In the event that the Company does not qualify under Rule 701 at the time of grant of the Option, then the Securities may be resold beginning ninety (90) days after the Company becomes subject to the reporting requirements of Section 13 or 15(d) of the Securities Exchange Act of 1934 in certain limited circumstances subject to the provisions of Rule 144, which requires the resale to occur not less than six months after the later of the date the Securities were sold by the Company or the date the Securities were sold by an affiliate of the Company, within the meaning of Rule 144 and the availability of certain public information about the Company (subject to certain exceptions); and, in the case of a sale of the Securities by an affiliate, the satisfaction of the conditions set forth in sections (i), (ii), (iii) and (iv) of the paragraph immediately above.
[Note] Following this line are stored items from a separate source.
-- ==== Sys2Proof/Laws/State.lean ====
section
/-!
SUPPORT. The small lemmas of the state's operations: what each leaves in each field, and that writing
one instance leaves the others alone.
-/

namespace Sys2Proof.Machine

theorem InstId.index_injective {j k : InstId} (h : j.index = k.index) : j = k := by
  obtain ⟨v, o, ho⟩ := j
  obtain ⟨v', o', ho'⟩ := k
  simp only [InstId.index] at h
  simp only [InstId.mk.injEq, Fin.mk.injEq]
  omega

@[simp] theorem InstId.index_inj {j k : InstId} : j.index = k.index ↔ j = k :=
  ⟨InstId.index_injective, fun h => h ▸ rfl⟩

/-! One place of a list of instances. -/

/-- What a written list reads as, at every place. -/
theorem getD_setPlace (l : List Envelope) (n m : Nat) (e : Envelope) :
    (setPlace l n e).getD m Envelope.reset = if m = n then e else l.getD m Envelope.reset := by
  unfold setPlace
  split
  · next hn =>
    by_cases hm : m = n
    · subst hm; simp [hn]
    · simp [hm, List.getElem?_set_ne (Ne.symm hm)]
  · next hn =>
    split
    · next he =>
      by_cases hm : m = n
      · subst hm; simp [he, List.getElem?_eq_none (Nat.le_of_not_lt hn)]
      · simp [hm]
    · simp only [List.getD_eq_getElem?_getD, List.getElem?_append, List.getElem?_replicate,
        List.length_append, List.length_replicate, List.getElem?_singleton]
      grind

/-- A place written with what it holds. -/
@[simp] theorem setPlace_getD (l : List Envelope) (n : Nat) :
    setPlace l n (l.getD n Envelope.reset) = l := by
  unfold setPlace
  split
  · next hn => simp [hn]
  · next hn => simp [List.getElem?_eq_none (Nat.le_of_not_lt hn)]

/-- A place written twice keeps the second value. -/
theorem setPlace_setPlace (l : List Envelope) (n : Nat) (d e : Envelope)
    (h : n < l.length ∨ e ≠ Envelope.reset) :
    setPlace (setPlace l n d) n e = setPlace l n e := by
  by_cases hn : n < l.length
  · simp [setPlace, hn]
  · have he : e ≠ Envelope.reset := h.resolve_left hn
    by_cases hd : d = Envelope.reset
    · simp [setPlace, hn, he, hd]
    · have hlen : n < l.length + (n - l.length + 1) := by omega
      simp [setPlace, hn, he, hd, hlen, List.set_append]

theorem length_setPlace {l : List Envelope} {n : Nat} (e : Envelope) (h : n < l.length) :
    (setPlace l n e).length = l.length := by
  simp [setPlace, h]

/-! One instance. -/

@[simp] theorem inst_reset (k : InstId) : State.reset.inst k = Envelope.reset := by
  simp only [State.inst, State.reset, List.getD_eq_getElem?_getD, List.getElem?_replicate]
  split <;> rfl

theorem inst_putInst (s : State) (j k : InstId) (e : Envelope) :
    (s.putInst k e).inst j = if j = k then e else s.inst j := by
  simp only [State.inst, State.putInst, getD_setPlace, InstId.index_inj]

@[simp] theorem inst_putInst_same (s : State) (k : InstId) (e : Envelope) :
    (s.putInst k e).inst k = e := by
  rw [inst_putInst, if_pos rfl]

theorem inst_putInst_other (s : State) {j k : InstId} (e : Envelope) (h : j ≠ k) :
    (s.putInst k e).inst j = s.inst j := by
  rw [inst_putInst, if_neg h]

/-- Writing what an instance holds changes nothing. -/
@[simp] theorem putInst_inst (s : State) (k : InstId) : s.putInst k (s.inst k) = s := by
  simp only [State.putInst, State.inst, setPlace_getD]

/-- Writing an instance that is in the list keeps the list's length. -/
theorem length_putInst (s : State) {k : InstId} (e : Envelope) (h : k.index < s.insts.length) :
    (s.putInst k e).insts.length = s.insts.length := length_setPlace e h

@[simp] theorem putInst_has (s : State) (j k : InstId) (e : Envelope) :
    (s.putInst k e).has j = s.has j := rfl

@[simp] theorem putInst_cfg (s : State) (k : InstId) (e : Envelope) :
    (s.putInst k e).cfg = s.cfg := rfl
@[simp] theorem putInst_sel (s : State) (k : InstId) (e : Envelope) :
    (s.putInst k e).sel = s.sel := rfl
@[simp] theorem putInst_stream (s : State) (k : InstId) (e : Envelope) :
    (s.putInst k e).stream = s.stream := rfl
@[simp] theorem putInst_response (s : State) (k : InstId) (e : Envelope) :
    (s.putInst k e).response = s.response := rfl

@[simp] theorem finish_cfg (s : State) (e : Envelope) (r : Option Response) :
    (s.finish e r).cfg = s.cfg := rfl
@[simp] theorem finish_sel (s : State) (e : Envelope) (r : Option Response) :
    (s.finish e r).sel = s.sel := rfl
@[simp] theorem finish_stream (s : State) (e : Envelope) (r : Option Response) :
    (s.finish e r).stream = s.stream := rfl
@[simp] theorem finish_response (s : State) (e : Envelope) (r : Option Response) :
    (s.finish e r).response = r := rfl
@[simp] theorem finish_inst_sel (s : State) (e : Envelope) (r : Option Response) :
    (s.finish e r).inst s.sel = e := inst_putInst_same s s.sel e
@[simp] theorem finish_current (s : State) (e : Envelope) (r : Option Response) :
    (s.finish e r).current = e := inst_putInst_same s s.sel e

theorem finish_inst (s : State) (e : Envelope) (r : Option Response) (j : InstId) :
    (s.finish e r).inst j = if j = s.sel then e else s.inst j := inst_putInst s j s.sel e

theorem finish_inst_other (s : State) (e : Envelope) (r : Option Response) {j : InstId}
    (h : j ≠ s.sel) : (s.finish e r).inst j = s.inst j := inst_putInst_other s e h

theorem resetInst_inst (s : State) (j k : InstId) :
    (s.resetInst k).inst j = if j = k then Envelope.reset else s.inst j :=
  inst_putInst s j k Envelope.reset

@[simp] theorem resetInst_cfg (s : State) (k : InstId) : (s.resetInst k).cfg = s.cfg := rfl
@[simp] theorem resetInst_sel (s : State) (k : InstId) : (s.resetInst k).sel = s.sel := rfl
@[simp] theorem resetInst_stream (s : State) (k : InstId) : (s.resetInst k).stream = s.stream := rfl
@[simp] theorem resetInst_response (s : State) (k : InstId) : (s.resetInst k).response = none := rfl

@[simp] theorem inst_update_stream (s : State) (l : List Input) (k : InstId) :
    ({ s with stream := l } : State).inst k = s.inst k := rfl
@[simp] theorem inst_update_sel_stream (s : State) (j : InstId) (l : List Input) (k : InstId) :
    ({ s with sel := j, stream := l } : State).inst k = s.inst k := rfl
@[simp] theorem inst_update_cfg (s : State) (c : Config) (k : InstId) :
    ({ s with cfg := c } : State).inst k = s.inst k := rfl
@[simp] theorem inst_update_response (s : State) (r : Option Response) (k : InstId) :
    ({ s with response := r } : State).inst k = s.inst k := rfl

/-- Writing an instance twice keeps the second value. -/
theorem putInst_putInst (s : State) (k : InstId) (d e : Envelope)
    (h : k.index < s.insts.length ∨ e ≠ Envelope.reset) :
    (s.putInst k d).putInst k e = s.putInst k e := by
  simp only [State.putInst, setPlace_setPlace _ _ _ _ h]

/-- Completing a command twice keeps the second outcome. -/
theorem finish_finish (s : State) (d e : Envelope) (q r : Option Response)
    (h : s.sel.index < s.insts.length ∨ e ≠ Envelope.reset) :
    (s.finish d q).finish e r = s.finish e r :=
  congrArg (fun t : State => { t with response := r }) (putInst_putInst s s.sel d e h)

/-- Completing a command that leaves its instance as it is changes the response only. -/
@[simp] theorem finish_current_self (s : State) (r : Option Response) :
    s.finish s.current r = { s with response := r } :=
  congrArg (fun t : State => { t with response := r }) (putInst_inst s s.sel)

/-- Completing a command twice with the same outcome for its instance. -/
@[simp] theorem finish_again (s : State) (e : Envelope) (q r : Option Response) :
    (s.finish e q).finish e r = s.finish e r := by
  have h := finish_current_self (s.finish e q) r
  rw [finish_current] at h
  exact h

/-- Completing a command at an instance that is in the list keeps the list's length. -/
theorem length_finish (s : State) (e : Envelope) (r : Option Response)
    (h : s.sel.index < s.insts.length) : (s.finish e r).insts.length = s.insts.length :=
  length_setPlace e h

end Sys2Proof.Machine
end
(d) Optionee further understands that in the event all of the applicable requirements of Rule 701 or 144 are not satisfied, registration under the Securities Act, compliance with Regulation A, or some other registration exemption will be required; and that, notwithstanding the fact that Rules 144 and 701 are not exclusive, the Staff of the Securities and Exchange Commission has expressed its opinion that persons proposing to sell private placement securities other than in a registered offering and otherwise than pursuant to Rules 144 or 701 will have a substantial burden of proof in establishing that an exemption from registration is available for such offers or sales, and that such persons and their respective brokers who participate in such transactions do so at their own risk. Optionee understands that no assurances can be given that any such other registration exemption will be available in such event.
(e) Optionee understands and acknowledges that the Company will rely upon the accuracy and truth of the foregoing representations and Optionee hereby consents to such reliance.